The idea that the staid legal profession is rife with sexual discrimination may surprise some.But junior clerks were groped by silks and pupil barristers told by clerks that they needed to sleep with them to get work. “It should be made clear that it is serious misconduct to trawl for sex on LinkedIn,” Harman felt moved to warn the profession.
MeToo drew attention to the casting couch sleaze of Hollywood. The New York Times reported that around 200 powerful men lost their jobs after MeToo. A report by the CIPD, which sets HR standards, finds the movement made workers more confident over speaking up about sexual bullying. So is harassment still endemic at work?
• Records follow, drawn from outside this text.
-- ==== Sys2Proof/Machine/Commands.lean ====
section
/-! DEFINITION. The body check (R375 step 4) and the commands PROG_LOAD, DISPATCH, COPY, FILL, ACCUMULATE, BARRIER, MAP and
UNMAP (R372 to R397). -/

namespace Sys2Proof.Machine

/-! ### Reading memory for a command (R374) -/

/-- The accesses of a command that is no dispatch (R390). -/
def whoOf (n : Nat) (c : CtxId) : Who := ⟨n, c, [], [], false⟩

/-- The pieces of [va, va + len) within one 64 KiB page each: first address and length. -/
def pieces (va len : Nat) : List (Nat × Nat) :=
  (List.range ((va + len - 1) / 65536 - va / 65536 + 1)).map (fun i =>
    let lo := max va ((va / 65536 + i) * 65536)
    (lo, min (va + len) ((va / 65536 + i + 1) * 65536) - lo))

/-- Bytes read for a command, or the status that refuses the read. -/
structure Fetched where
  s      : State
  status : Nat
  bytes  : List Byte
deriving DecidableEq, Repr

/-- Reads memory of the issuing context through its translation and check words (R374, R307, R442). -/
def State.readVa (s : State) (n : Nat) (c : CtxId) (va len : Nat) : Fetched :=
  if len = 0 then ⟨s, 0, []⟩
  else if va / 2 ^ 52 ≠ s.pkgNo ∨ (va + len - 1) / 2 ^ 52 ≠ s.pkgNo then ⟨s, St.malformed, []⟩
  else
    (pieces va len).foldl (fun (x : Fetched) e =>
      if x.status != 0 then x
      else match x.s.translate (whoOf n c) e.1 ⟨true, false⟩ with
        | .no st => ⟨x.s, st, []⟩
        | .ok pl =>
          let r := x.s.eccRead pl e.2 [c] (unitCode 11 ((x.s.diesOf n).headD 0) 0)
          if r.2 then ⟨r.1, St.uncorrectable, []⟩ else ⟨r.1, 0, x.bytes ++ r.1.bytesAt pl e.2⟩) ⟨s, 0, []⟩

/-- A structure of fixed alignment that a body names: a misaligned address is a reserved encoding (R373, R374).
Log entry 54 (DEDUCED). -/
def State.readStruct (s : State) (n : Nat) (c : CtxId) (va len align : Nat) : Fetched :=
  if va % align != 0 then ⟨s, St.malformed, []⟩ else s.readVa n c va len

/-- Reads a second structure after the first. -/
def Fetched.next (f : Fetched) (n : Nat) (c : CtxId) (va len align : Nat) : Fetched :=
  if f.status != 0 then f
  else
    let g := f.s.readStruct n c va len align
    ⟨g.s, g.status, f.bytes ++ g.bytes⟩

/-- Refuses with a status where a test fails. -/
def Fetched.check (f : Fetched) (bad : Bool) (status : Nat) : Fetched :=
  if f.status = 0 && bad then { f with status := status } else f

/-! ### Pages and places of a partition -/

/-- The byte ranges of a partition's compute memory that hold no free page: objects, programs, the stash region, the fix
area, the save area, translation tables and the fence table (R154, R337, R348, R353, R450, R488). Log entry 42 (DEDUCED). -/
def State.usedRanges (s : State) (n : Nat) : List (Nat × Nat) :=
  let x := s.ptn n
  let f := s.reg (Reg.fixArea n)
  (x.objs.flatMap (fun e => if e.2.host then [] else e.2.bases.map (fun b => (4096 * b, 4096 * b + e.2.pageBytes)))) ++
  (x.progs.flatMap (fun e => e.2.frames.map (fun b => (4096 * b, 4096 * b + 65536)))) ++
  [((s.stashBase n) * frameBytes, (s.stashBase n + s.stashSize n) * frameBytes),
   (fld f 35 16 * frameBytes, (fld f 35 16 + fld f 55 36) * frameBytes)] ++
  x.save.map (fun i => (i * frameBytes, (i + 1) * frameBytes)) ++ s.tableRanges n

/-- The host memory ranges that host-memory objects of any partition hold (R563). -/
def State.hostUsed (s : State) : List (Nat × Nat) :=
  s.ptns.flatMap (fun p => p.2.objs.flatMap (fun e =>
    if e.2.host then e.2.bases.map (fun b => (4096 * b, 4096 * b + e.2.pageBytes)) else []))

/-- Whether [a, a + size) meets none of the ranges. -/
def isFree (used : List (Nat × Nat)) (a size : Nat) : Bool := used.all (fun r => a + size ≤ r.1 || r.2 ≤ a || r.1 == r.2)

/-- Chooses count free pages of a size below a limit, from a first address on, that pass a test; the choice is the Peray's
(R333, R563). The answer is in 4 KiB units. -/
def State.pickPages (s : State) (size lo hi : Nat) (ok : Nat → Bool) : Nat → List (Nat × Nat) → Option (State × List Nat)
  | 0, _ => some (s, [])
  | k + 1, used =>
    let total := (hi - lo) / size
    match nextFree total (fun i => isFree used (lo + i * size) size && ok (lo + i * size)) total
        (Config.choice (s.fresh + k) % max 1 total) with
    | none => none
    | some i =>
      let a := lo + i * size
      (s.pickPages size lo hi ok k ((a, a + size) :: used)).map (fun r => (r.1, a / 4096 :: r.2))

/-- Marks k draws as made. -/
def State.drewMany (s : State) (k : Nat) : State := { s with fresh := s.fresh + k }

/-- Chooses pages of a partition's compute memory, on no channel that is being retired (R450 step 1). -/
def State.computePages (s : State) (n size count : Nat) : Option (State × List Nat) :=
  let x := s.ptn n
  let going (c : Nat) : Bool := s.migr.any (fun m => m.chan == c)
  let ok (a : Nat) : Bool := (x.frame? (a / frameBytes)).any (fun cf => !going cf.1)
  (s.pickPages size 0 (x.frameCount * frameBytes) ok count (s.usedRanges n)).map
    (fun r => (r.1.drewMany count, r.2))

/-- Places for translation tables of a size, named by level and address bits (R337): free compute memory, or none where it runs
short, for which the spec gives no status. Log entry 109 (DESIGN CHOICE). -/
def State.placeTables (s : State) (n size : Nat) (keys : List (Nat × Nat)) : List (Nat × Nat × Nat) :=
  match s.computePages n size keys.length with
  | none => []
  | some r => (keys.zip r.2).map (fun e => (e.1.1, e.1.2, e.2))

/-- The tables of levels 2 to 4 that a context's mappings need and that it does not have (R337). -/
def Ctx.tablesNeeded (c : Ctx) : List (Nat × Nat) :=
  ((c.l3.flatMap (fun (e : Nat × DWord) => [(2, e.1 / 2 ^ 18), (3, e.1 / 2 ^ 9)]) ++
    c.l4.flatMap (fun (e : Nat × DWord) => [(2, e.1 / 2 ^ 23), (3, e.1 / 2 ^ 14), (4, e.1 / 2 ^ 5)])).eraseDups).filter (fun k =>
      !c.tabs.any (fun t => t.1 == k.1 && t.2.1 == k.2))

/-- Chooses pages of the host pool (R563, R564). -/
def State.hostPages (s : State) (size count : Nat) : Option (State × List Nat) :=
  let p := s.reg Reg.hostPool
  let lo := fld p 19 0 * frameBytes
  (s.pickPages size lo (lo + fld p 39 20 * frameBytes) (fun _ => true) count s.hostUsed).map
    (fun r => (r.1.drewMany count, r.2))

/-! ### Memory objects named by addresses -/

/-- The object that a context's mapping of an address of this package names (R337). -/
def State.vaObj (s : State) (c : CtxId) (a : Nat) : Option Nat :=
  if a / 2 ^ 52 ≠ s.pkgNo then none
  else (s.ctx? c).bind (fun x => (x.entry (a % 2 ^ 52)).bind (fun e => if pteValid e.1 then some (pteObj e.1) else none))

/-- The objects that a far view's in-bounds positions touch. -/
def State.viewObjs (s : State) (c : CtxId) (t : Tensor) : List Nat :=
  if t.space = 0 then (((t.addrs.map (fun a => a / 65536 * 65536)).eraseDups).filterMap (s.vaObj c)).eraseDups else []

/-- A destination in a weight object with readers or a running update (R379). -/
def State.weightBusy (s : State) (n : Nat) (c : CtxId) (t : Tensor) : Bool :=
  (s.viewObjs c t).any (fun i => (Tab.get? (s.ptn n).objs i).any (fun o =>
    o.isWeight && (o.updating || o.slots.any (fun k => k.readers != 0))))

/-! ### Descriptors of commands (R296, R387 to R389) -/

/-- What R387 refuses in a command's descriptor: SPACE DECK or STASH, or CONSUME. -/
def commandSpaceBad (t : Tensor) : Bool := t.space == 1 || t.space == 3 || t.consume
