/-- The statistics and the product P·g of a unit (R200) on core p: the state after the statistics are written, and pg.
Log entry 15 (DEDUCED). -/
def State.precondUnit (s : State) (n : Nat) (c : CtxId) (p : Nat) (t : List Byte) (i : Nat) (g : Mat) : Fetched × Mat :=
  let side := tbSide t
  let acc (f : Fetched) (on h dim : Nat) (a b : Mat) : Fetched :=
    if f.status != 0 || on = 0 then f
    else
      let r := f.s.unitRead n c h (matRuns i side dim)
      if r.status != 0 then r
      else
        let q := mulLoss a b (0, 0)
        let new_ := Mat.zip (fun x y => f32.add (f32.mul (tbl t 20) x) y) (statMat dim dim r.bytes) q.1
        ⟨(r.s.countLoss p q.2).objWrite n (hIndex h) 0 (i * side * side * 4) (statBytes side new_), 0, []⟩
  let f1 := acc ⟨s, 0, []⟩ (tbf t 12 12) (tbl t 0x2C) g.rows g g.transpose
  let f2 := acc f1 (tbf t 13 13) (tbl t 0x30) g.cols g.transpose g
  let root (x : Fetched × Mat) (on h dim : Nat) (left : Bool) : Fetched × Mat :=
    if x.1.status != 0 || on = 0 then x
    else
      let r := x.1.s.unitRead n c h (matRuns i side dim)
      let m := statMat dim dim r.bytes
      let q := if left then mulLoss m x.2 (0, 0) else mulLoss x.2 m (0, 0)
      if r.status = 0 then ({ r with s := r.s.countLoss p q.2 }, q.1) else (r, x.2)
  root (root (f2, g) (tbf t 14 14) (tbl t 0x34) g.rows true) (tbf t 15 15) (tbl t 0x38) g.cols false

/-- The new bytes of a unit: encoded under the control byte with scales chosen block by block, element k drawing from lane
k mod 128 of the core's engine (R192, R98). -/
def State.encodeUnit (s : State) (p : Nat) (w : Tensor) (ctl : Nat) (old : Bytes) (es : List (List Int × Nat)) : State × Bytes :=
  let vals := es.map (fun e => (e.1, f32.decode e.2))
  let key (i : List Int) : Nat := addrNat (w.scaleAddr i)
  let scaleOf (i : List Int) : Int :=
    if isL w.fmt then chooseScale ((vals.filter (fun e => key e.1 == key i)).map (·.2)) else 0
  let r := vals.zipIdx.foldl (fun (x : Bytes × Table DWord × Nat × Nat × Nat) q =>
    let i := q.1.1
    let d := drawRnd p ctl (q.2 % 128) x.2.1
    let e : Enc := if isL w.fmt then (lfmt w.fmt).encode (scaleOf i) d.1 q.1.2
      else ⟨(linFmt w.fmt).encode d.1 (ctlSatf ctl) q.1.2, (linFmt w.fmt).overflows d.1 q.1.2, false⟩
    let m := w.put old x.1 i e.bits
    let m := if isL w.fmt then Tab.set m (key i) (BitVec.ofNat 8 (scaleByte (scaleOf i))) else m
    (m, d.2, x.2.2.1 + b2n e.sat, x.2.2.2.1 + b2n e.nan, x.2.2.2.2 + b2n (ctlStoch ctl)))
    (([] : Bytes), (s.core p).gens, 0, 0, 0)
  ((((s.setCore p { s.core p with gens := r.2.1 }).count p 59 r.2.2.1).count p 60 r.2.2.2.1).count p 61 r.2.2.2.2, r.1)

/-- What stays the same for all units of an UPDATE. -/
structure UpdJob where
  n     : Nat
  ctx   : CtxId
  obj   : Nat
  readSlot : Nat
  slot  : Nat
  first : Nat
  a     : UpdArgs
  ctl   : Nat
  gscale : Nat
  cs    : List Nat
  got   : Bytes
  cores : List Nat
deriving DecidableEq, Repr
This is hard to answer because so little data has been gathered – a telling fact. In many countries, including Britain, this kind of comprehensive reporting is only just beginning. In a 2018 Women and Equalities Committee report, the authors wrote that the government has “left it to others to collect data”, and there was “no way of knowing whether the incidence of sexual harassment is increasing or decreasing”. A study this year by the London School of Economics stated that “no central, reliable measures of sexual harassment existed before 2017-18”. Add to this that higher levels of such reports might indicate one of two things: that more people feel able to come forward with their complaints, or that harassment has worsened. Long-term trends – and past initiatives – are hard to assess.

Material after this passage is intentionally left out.